On August 31, the UK Financial Services Authority (FSA) announced an £8 million (approximately $12.6 million) fine on Swift Trade Inc. (Swift Trade), a Canadian company that is not FSA authorized or regulated, for market abuse in the form of “layering.” It placed relatively large orders on one side of the London Stock Exchange (LSE) order book, which moved the share price. It then traded on the opposite side of the order book to profit from the share price movement. It then rapidly deleted the large orders that had been entered in order to cause the movement in price and repeated this conduct in reverse on the other side of the order book. None of these large orders were intended to be traded.
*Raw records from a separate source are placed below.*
/-- Whether the view of a launch entry has reached its time. -/
def State.launchDue (s : State) (c : Ch) (l : Launch) : Bool := decide ((l.time : Int) * 2 ^ 32 ≤ s.viewNow c l.view)

/-- The time of a launch entry in view 0 of its hub, in ns (R389). -/
def State.launchTime0 (s : State) (c : Ch) (l : Launch) : BitVec 64 :=
  let r := rawOf l.view (s.view c l.view) (s.rawNow c) ((l.time : Int) * 2 ^ 32)
  BitVec.ofInt 64 (viewAt 0 (s.view c 0) r.toNat / 2 ^ 32)

/-- Send something to every module that the link slots of a design bind, to both members of a pair (R221, R389). -/
def State.sendBound (s : State) (c : Ch) (d : Design) (x : Nat → Sent) : State :=
  ((d.slots.map (·.remote)).eraseDups).foldl (fun s m => s.sendTo c m (x m)) s

/-- Let a design that waits for its launch begin (R236, R389, R391). -/
def State.beginLaunch (s : State) (tag : Nat) : State :=
  s.modDesign tag fun d => { d with run := d.run.map (fun (r : RunRec) => { r with waitLaunch := false }) }

/-- Whether a design has a RUN with WAIT_LAUNCH outstanding. -/
def Design.awaitsLaunch (d : Design) : Bool := (d.run.map (·.waitLaunch)).getD false

/-- What a launch entry does as it fires; whether a local design started. -/
def State.launchEffect (s : State) (c : Ch) (e : Nat) (l : Launch) : State × Bool :=
  let d := if l.tenant then s.designAt l.partition else none
  if l.kind = 1 then
    match d with
    | none => (s, false)
    | some d => ((s.beginLaunch d.tag).sendBound c d fun m => .runStart m (BitVec.ofNat 48 d.frame) e, d.awaitsLaunch)
  else
    let s1 := ((List.range 4).filter (fun k => bitAt l.lines k)).foldl (fun s k => s.drivePulse c k) s
    match d with
    | some d => if l.message then (s1.sendBound c d fun m => .trig m e (BitVec.ofNat 48 d.frame) (s.launchTime0 c l), false) else (s1, false)
    | none => (s1, false)

/-- Fire a launch entry: its effect, then its command completes OK with what happened (R389). -/
def State.fireLaunch (s : State) (c : Ch) (e : Nat) (late : Bool) : State :=
  match s.launch c e with
  | none => s
  | some l =>
    let (s, started) := s.launchEffect c e l
    let s := s.modTime c fun t => { t with launches := KV.put none e none t.launches }
    s.completeTag l.ring l.tag .ok (detail [BitVec.ofNat 8 (bit01 started + 2 * bit01 late)])

/-- A step of a view fires at once, as late, every entry whose time it carried the view past (R390). -/
def State.fireDue (s : State) (c : Ch) (v : Nat) : State :=
  (List.range 16).foldl (fun s e => match s.launch c e with
    | some l => if l.view = v ∧ s.launchDue c l then s.fireLaunch c e true else s
    | none => s) s

/-- Step a view by a difference: TIME_STEPPED, and late launches (R383, R384, R390). -/
def State.stepView (s : State) (c : Ch) (v : Nat) (d : Int) (cause : Nat) : State :=
  let s := s.modView c v fun x => { x with offset := x.offset + d, stepped := true, state := .locked, reqAt := none }
  (s.hubEvent c 0xB001 [v, cause, nsField d]).fireDue c v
They were carefully placed close enough to the touch price (i.e., the best bid and offer prevailing in the market at the time) to give a false and misleading impression of supply and demand, but far enough away to minimize the risk that they would be traded. The trading activity caused many individual share prices to be positioned at an artificial level, from which Swift Trade profited directly.
Swift Trade has appealed the FSA’s decision to the Upper Tribunal. Under powers granted to the FSA under the Financial Services and Markets Act 2010 taking effect from October 2010, the FSA can publish decision notices that are under appeal in appropriate cases.
The FSA determined that during 2007, Swift Trade carried out many of manipulative trades that caused a succession of small price movements in a wide range of individual shares on the LSE. Swift Trade’s profits from its market abuse were in excess of £1.75m (approximately $2.76 million).
The FSA decision notice states that the FSA considers this to be a particularly serious case of market abuse. It was widespread and repeated on many occasions involving tens of thousands of trading orders by many individual traders, sometimes acting in concert with each other across many locations worldwide. The trading led to a false or misleading impression of supply and demand and an artificial share price in the shares they traded which was to the detriment of other market participants. The FSA believes that such conduct, if unchecked, could undermine market confidence.
After Swift Trade became aware that the LSE had concerns about its trading activity, it actively sought to evade restrictions on its trading. It refined its trading pattern to avoid detection. Although Swift Trade undertook to impose effective controls on its trading, instead it took further action to avoid regulatory scrutiny (e.g., by changing its Direct Market Access provider).